**WHAT THE EXERCISE ASKS**
Below are some records. Print exactly the lines between the one holding "true by rfl. -/" and the one holding "s.blocks := rfl", inclusive, and nothing else.

##### AVAILABLE DATA

-- ==== Sys2Proof/Laws/State.lean ====
section
/-! SUPPORT. What each update of the state leaves alone: one lemma per field, true by rfl. -/

namespace Sys2Proof.Machine.State

@[simp] theorem putWave_tick (s : State) (w : Nat) (v : Wave) : (s.putWave w v).tick = s.tick := rfl
@[simp] theorem putWave_stage (s : State) (w : Nat) (v : Wave) : (s.putWave w v).stage = s.stage := rfl
@[simp] theorem putWave_recovery (s : State) (w : Nat) (v : Wave) : (s.putWave w v).recovery = s.recovery := rfl
@[simp] theorem putWave_cfg (s : State) (w : Nat) (v : Wave) : (s.putWave w v).cfg = s.cfg := rfl
@[simp] theorem putWave_flash (s : State) (w : Nat) (v : Wave) : (s.putWave w v).flash = s.flash := rfl
@[simp] theorem putWave_minver (s : State) (w : Nat) (v : Wave) : (s.putWave w v).minver = s.minver := rfl
@[simp] theorem putWave_booted (s : State) (w : Nat) (v : Wave) : (s.putWave w v).booted = s.booted := rfl
@[simp] theorem putWave_mem (s : State) (w : Nat) (v : Wave) : (s.putWave w v).mem = s.mem := rfl
@[simp] theorem putWave_memKey (s : State) (w : Nat) (v : Wave) : (s.putWave w v).memKey = s.memKey := rfl
@[simp] theorem putWave_keyGen (s : State) (w : Nat) (v : Wave) : (s.putWave w v).keyGen = s.keyGen := rfl
@[simp] theorem putWave_tlb (s : State) (w : Nat) (v : Wave) : (s.putWave w v).tlb = s.tlb := rfl
@[simp] theorem putWave_blocks (s : State) (w : Nat) (v : Wave) : (s.putWave w v).blocks = s.blocks := rfl
@[simp] theorem putWave_gangs (s : State) (w : Nat) (v : Wave) : (s.putWave w v).gangs = s.gangs := rfl
@[simp] theorem putWave_grids (s : State) (w : Nat) (v : Wave) : (s.putWave w v).grids = s.grids := rfl
@[simp] theorem putWave_ctxs (s : State) (w : Nat) (v : Wave) : (s.putWave w v).ctxs = s.ctxs := rfl
@[simp] theorem putWave_queues (s : State) (w : Nat) (v : Wave) : (s.putWave w v).queues = s.queues := rfl
@[simp] theorem putWave_rooms (s : State) (w : Nat) (v : Wave) : (s.putWave w v).rooms = s.rooms := rfl
@[simp] theorem putWave_clusters (s : State) (w : Nat) (v : Wave) : (s.putWave w v).clusters = s.clusters := rfl
@[simp] theorem putWave_sensors (s : State) (w : Nat) (v : Wave) : (s.putWave w v).sensors = s.sensors := rfl
@[simp] theorem putWave_watch (s : State) (w : Nat) (v : Wave) : (s.putWave w v).watch = s.watch := rfl
@[simp] theorem putWave_matrix (s : State) (w : Nat) (v : Wave) : (s.putWave w v).matrix = s.matrix := rfl
@[simp] theorem putWave_slots (s : State) (w : Nat) (v : Wave) : (s.putWave w v).slots = s.slots := rfl
@[simp] theorem putWave_ports (s : State) (w : Nat) (v : Wave) : (s.putWave w v).ports = s.ports := rfl
@[simp] theorem putWave_unreach (s : State) (w : Nat) (v : Wave) : (s.putWave w v).unreach = s.unreach := rfl
@[simp] theorem putWave_parts (s : State) (w : Nat) (v : Wave) : (s.putWave w v).parts = s.parts := rfl
@[simp] theorem putWave_prods (s : State) (w : Nat) (v : Wave) : (s.putWave w v).prods = s.prods := rfl
@[simp] theorem putWave_hall (s : State) (w : Nat) (v : Wave) : (s.putWave w v).hall = s.hall := rfl
@[simp] theorem putWave_copies (s : State) (w : Nat) (v : Wave) : (s.putWave w v).copies = s.copies := rfl
@[simp] theorem putWave_sysCommits (s : State) (w : Nat) (v : Wave) : (s.putWave w v).sysCommits = s.sysCommits := rfl
@[simp] theorem putWave_staged (s : State) (w : Nat) (v : Wave) : (s.putWave w v).staged = s.staged := rfl
@[simp] theorem putWave_fbuf (s : State) (w : Nat) (v : Wave) : (s.putWave w v).fbuf = s.fbuf := rfl
@[simp] theorem putWave_fseq (s : State) (w : Nat) (v : Wave) : (s.putWave w v).fseq = s.fseq := rfl
@[simp] theorem putWave_fwidx (s : State) (w : Nat) (v : Wave) : (s.putWave w v).fwidx = s.fwidx := rfl
@[simp] theorem putWave_fridx (s : State) (w : Nat) (v : Wave) : (s.putWave w v).fridx = s.fridx := rfl
@[simp] theorem putWave_counters (s : State) (w : Nat) (v : Wave) : (s.putWave w v).counters = s.counters := rfl
@[simp] theorem putWave_clocks (s : State) (w : Nat) (v : Wave) : (s.putWave w v).clocks = s.clocks := rfl
@[simp] theorem putWave_refill (s : State) (w : Nat) (v : Wave) : (s.putWave w v).refill = s.refill := rfl
@[simp] theorem putWave_mods (s : State) (w : Nat) (v : Wave) : (s.putWave w v).mods = s.mods := rfl
@[simp] theorem putWave_tickets (s : State) (w : Nat) (v : Wave) : (s.putWave w v).tickets = s.tickets := rfl
@[simp] theorem putWave_nextId (s : State) (w : Nat) (v : Wave) : (s.putWave w v).nextId = s.nextId := rfl
@[simp] theorem putWave_agenda (s : State) (w : Nat) (v : Wave) : (s.putWave w v).agenda = s.agenda := rfl
@[simp] theorem putWave_unit (s : State) (w : Nat) (v : Wave) : (s.putWave w v).unit = s.unit := rfl
@[simp] theorem putWave_cur (s : State) (w : Nat) (v : Wave) : (s.putWave w v).cur = s.cur := rfl
@[simp] theorem putWave_bus (s : State) (w : Nat) (v : Wave) : (s.putWave w v).bus = s.bus := rfl
@[simp] theorem putWave_free (s : State) (w : Nat) (v : Wave) : (s.putWave w v).free = s.free := rfl
@[simp] theorem putWave_routes (s : State) (w : Nat) (v : Wave) : (s.putWave w v).routes = s.routes := rfl
@[simp] theorem putWave_waiting (s : State) (w : Nat) (v : Wave) : (s.putWave w v).waiting = s.waiting := rfl
@[simp] theorem putWave_fmiss (s : State) (w : Nat) (v : Wave) : (s.putWave w v).fmiss = s.fmiss := rfl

##########

**EXERCISE RESPONSE**
/-! SUPPORT. What each update of the state leaves alone: one lemma per field, true by rfl. -/

namespace Sys2Proof.Machine.State

@[simp] theorem putWave_tick (s : State) (w : Nat) (v : Wave) : (s.putWave w v).tick = s.tick := rfl
@[simp] theorem putWave_stage (s : State) (w : Nat) (v : Wave) : (s.putWave w v).stage = s.stage := rfl
@[simp] theorem putWave_recovery (s : State) (w : Nat) (v : Wave) : (s.putWave w v).recovery = s.recovery := rfl
@[simp] theorem putWave_cfg (s : State) (w : Nat) (v : Wave) : (s.putWave w v).cfg = s.cfg := rfl
@[simp] theorem putWave_flash (s : State) (w : Nat) (v : Wave) : (s.putWave w v).flash = s.flash := rfl
@[simp] theorem putWave_minver (s : State) (w : Nat) (v : Wave) : (s.putWave w v).minver = s.minver := rfl
@[simp] theorem putWave_booted (s : State) (w : Nat) (v : Wave) : (s.putWave w v).booted = s.booted := rfl
@[simp] theorem putWave_mem (s : State) (w : Nat) (v : Wave) : (s.putWave w v).mem = s.mem := rfl
@[simp] theorem putWave_memKey (s : State) (w : Nat) (v : Wave) : (s.putWave w v).memKey = s.memKey := rfl
@[simp] theorem putWave_keyGen (s : State) (w : Nat) (v : Wave) : (s.putWave w v).keyGen = s.keyGen := rfl
@[simp] theorem putWave_tlb (s : State) (w : Nat) (v : Wave) : (s.putWave w v).tlb = s.tlb := rfl
@[simp] theorem putWave_blocks (s : State) (w : Nat) (v : Wave) : (s.putWave w v).blocks = s.blocks := rfl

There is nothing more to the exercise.